* [REQUIRED WORK]
Answer with a number only: how many lines of the entries below contain the word "commands"?

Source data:
-- ==== Sys2Proof/Tests/Slice0.lean ====
section
/-! SUPPORT. Tests on small states: ill-formed commands, the manual's own figures, one step of each family, and states
that meet the hypotheses of each statement. -/
namespace Sys2Proof.Tests

open Sys2Proof Sys2Proof.Machine

set_option Elab.async false

/-! ### Small states -/

/-- After reset, with both ports UP. -/
def up : State :=
  { State.reset with sPort := ⟨.up none, [], none, [], [], none⟩, nPort := ⟨.up none, [], false⟩ }

/-- Station 5 owns the session. -/
def owner : OpenSession := ⟨5, 1, none⟩

/-- Both ports UP, with a session open. -/
def inSession : State :=
  { up with
    session := ⟨some owner, 1, false⟩
    control := { up.control with liveness := .running 5000000 } }

/-- The header of the owner's next command. -/
def header : CommandHeader := ⟨5, 7, 1⟩

/-- A WRITE from station 5 to node 10. -/
def request : Request := ⟨5, 10, 3, 0x100, .write [0xAA, 0xBB]⟩

/-- The request as an entry holds it. -/
def txn : Txn := ⟨request, 0, .active 0, some 0, .hold, .pair, 20⟩

/-- Node 10's answer to it. -/
def response : Response := ⟨5, 10, 3, .ok, 0, [0x11]⟩

/-- The arrival stamp of offset 0. -/
def stamp : Stamp := ⟨0, 0⟩

/-- Every address, operation, register and station. -/
def anything : Selector := ⟨1, 62, ⟨true, true, true⟩, 0, 0xFFFF, none⟩

/-- A rule for everything, with an action. -/
def ruleFor (a : RuleAction) : Rule := ⟨anything, none, a, .pair⟩

/-- A state whose active bank has one rule for everything. -/
def ruled (a : RuleAction) : State :=
  { up with active := { up.active with slots := up.active.slots.set 0 (some (ruleFor a)) } }

/-- A state with entry 0 in some state. -/
def entryZero (st : EntryState) (s : State) : State := s.setEntryState 0 st

/-- Entry 0 held with a hold deadline, and in the hold queue. -/
def holding (d : PassRefuse) (s : State) : State :=
  { entryZero (.held txn ⟨60000, d, 60000000⟩) s with
    holdQueue := [⟨0, 0⟩], events := { s.events with status := 1 } }

/-! ### Ill-formed commands -/

theorem test_requestAddresses :
    (Instr.requestArrival { request with station := 0 } stamp).wellFormed = false
    ∧ (Instr.requestArrival { request with node := 63 } stamp).wellFormed = false
    ∧ (Instr.requestArrival request stamp).wellFormed = true := by decide

theorem test_requestLengths :
    (Instr.requestArrival { request with body := .read 0 } stamp).wellFormed = false
    ∧ (Instr.requestArrival { request with body := .read 65 } stamp).wellFormed = false
    ∧ (Instr.requestArrival { request with body := .write [] } stamp).wellFormed = false
    ∧ (Instr.requestArrival { request with body := .write (List.replicate 65 0) } stamp).wellFormed = false
    ∧ (Instr.requestArrival { request with register := 9, body := .exec (List.replicate 17 0) } stamp).wellFormed = false
    ∧ (Instr.requestArrival { request with register := 256, body := .exec [] } stamp).wellFormed = false := by
  decide +kernel

theorem test_stampOffset : (Instr.requestArrival request ⟨0, 1000000⟩).wellFormed = false := by
  simp [Instr.wellFormed, Stamp.wellFormed]

theorem test_responseFields :
    (Instr.responseArrival { response with station := 63 }).wellFormed = false
    ∧ (Instr.responseArrival { response with node := 0 }).wellFormed = false
    ∧ (Instr.responseArrival { response with data := List.replicate 65 0 }).wellFormed = false := by decide +kernel

theorem test_commandFields :
    (Instr.keepalive { header with source := 0 } []).wellFormed = false
    ∧ (Instr.keepalive header (List.replicate 70 0)).wellFormed = false
    ∧ (Instr.unknownCommand 0x04 header []).wellFormed = false
    ∧ (Instr.unknownCommand 0x07 header []).wellFormed = true := by decide +kernel

/-! ### Figures of the manual -/

/-- Section 11.1: the check sequence of "123456789" is 0x29B1. -/
theorem test_checkSequence : crc16 [0x31, 0x32, 0x33, 0x34, 0x35, 0x36, 0x37, 0x38, 0x39] = 0x29B1 := by
  decide +kernel

/-- Section 2.2: a window that opens at 2,000 and closes at 3,000, and one that wraps. -/
theorem test_windows :
    Window.contains ⟨2000, 3000⟩ 1999 = false ∧ Window.contains ⟨2000, 3000⟩ 2000 = true
    ∧ Window.contains ⟨2000, 3000⟩ 2999 = true ∧ Window.contains ⟨2000, 3000⟩ 3000 = false
    ∧ Window.contains ⟨9000, 1000⟩ 9000 = true ∧ Window.contains ⟨9000, 1000⟩ 999 = true
    ∧ Window.contains ⟨9000, 1000⟩ 1000 = false ∧ Window.contains ⟨9000, 1000⟩ 8999 = false := by decide

/-- The bank of section 2.9. -/
def exampleSlots : List (Option Rule) :=
  [some ⟨⟨20, 20, ⟨false, true, false⟩, 4096, 4111, none⟩, none, .hold 30000 .refuse, .pair⟩,
   some ⟨⟨10, 19, ⟨true, false, false⟩, 0, 0xFFFF, none⟩, none, .meter 2, .none⟩,
   some ⟨⟨1, 62, ⟨false, true, false⟩, 0, 0xFFFF, some [4]⟩, some ⟨9000, 1000⟩, .refuse, .decision⟩]

/-- A verdict of that bank. -/
def exampleVerdict (q : Request) (offset : Nat) : Verdict :=
  verdictOf (.active 5) exampleSlots .passReads .decision 20 q offset

/-- Section 2.9: the six requests. -/
theorem test_exampleBank :
    exampleVerdict ⟨4, 12, 30, 100, .read 4⟩ 2500 = ⟨.active 5, some 1, .meter 2, .none, 20⟩
    ∧ exampleVerdict ⟨4, 20, 31, 4100, .write [1, 2]⟩ 3000 = ⟨.active 5, some 0, .hold 30000 .refuse, .pair, 20⟩
    ∧ exampleVerdict ⟨4, 21, 32, 8, .write [1, 2]⟩ 9400 = ⟨.active 5, some 2, .refuse, .decision, 20⟩
    ∧ exampleVerdict ⟨4, 21, 33, 8, .write [1, 2]⟩ 4000 = ⟨.active 5, none, .refuse, .decision, 20⟩
    ∧ exampleVerdict ⟨4, 15, 34, 0, .read 2⟩ 5200 = ⟨.active 5, some 1, .meter 2, .none, 20⟩
    ∧ exampleVerdict ⟨4, 15, 35, 0, .read 2⟩ 5900 = ⟨.active 5, some 1, .meter 2, .none, 20⟩ := by decide

/-- R185: the catalogue's codes are apart, and a code outside it names no command. -/
theorem test_codes : (CommandName.all.map CommandName.code).Nodup ∧ CommandName.ofCode 0x07 = none := by decide

/-- No row of the table gives bits, so no word spells a command. -/
theorem test_noWords : decodeTableWord 16 0x1234 = none ∧ up.withFetchWord 16 0x1234 = up := ⟨rfl, rfl⟩

/-! ### One step of each family -/

/-- What the next state of an outcome has; nothing when there is no next state. -/
def after {α : Type} (c : Instr) (s : State) (look : State → α) : Option α :=
  match exec c s with
  | .next t => some (look t)
  | .fault _ => none
  | .refused _ => none

/-- R6, R8, R29: on a miss the request is passed to the N-port, which begins to send it. -/
theorem test_requestIsForwarded :
    after (.requestArrival request stamp) up (fun t => (t.entryState 0, t.generation 0, t.nPort.queue, t.nPort.busy))
      = some (.queued { txn with ruleSlot := none, decision := .pass, logLevel := .none }, 1, [0], true) := by
  decide +kernel

/-- R33, R47: a HOLD rule holds it, and HOLD_WAITING is set. -/
theorem test_requestIsHeld :
    after (.requestArrival request stamp) (ruled (.hold 60000 .pass))
        (fun t => (t.entryState 0, t.holdQueue, t.events.status, t.log.records.length))
      = some (.held txn ⟨60000, .pass, 60000000⟩, [⟨0, 1⟩], 1, 1) := by decide +kernel

/-- R4, R5: a request to the part's own address is refused, and the S-port sends the refusal. -/
theorem test_requestToOwnAddress :
    after (.requestArrival { request with node := 1 } stamp) up (fun t => (t.sPort.refusals, t.sLine))
      = some ([⟨5, 3, .badTarget⟩], .frame (frameBytes 0x02 5 1 3 [2, 1])) := by decide +kernel

/-- R11: a RESPONSE answers the entry in flight. -/
theorem test_responseIsReturned :
    after (.responseArrival response) (entryZero (.inFlight txn 20000) up) (fun t => (t.entryState 0, t.sPort.returns))
      = some (.returning txn (.node .ok 0 [0x11]), [0]) := by decide +kernel

/-- R131: the payload of PROBE. -/
theorem test_probe :
    after (.probe { header with sequence := 0 } []) up (fun t => t.sPort.replies)
      = some [⟨5, 7, 1, 0, .done, [0x54, 0xC1, 0x03, 0x18, 1, 1, 0, 0, 0, 0, 0, 0, 0, 0]⟩] := by decide +kernel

* [ANSWER FOR THIS EXERCISE]
2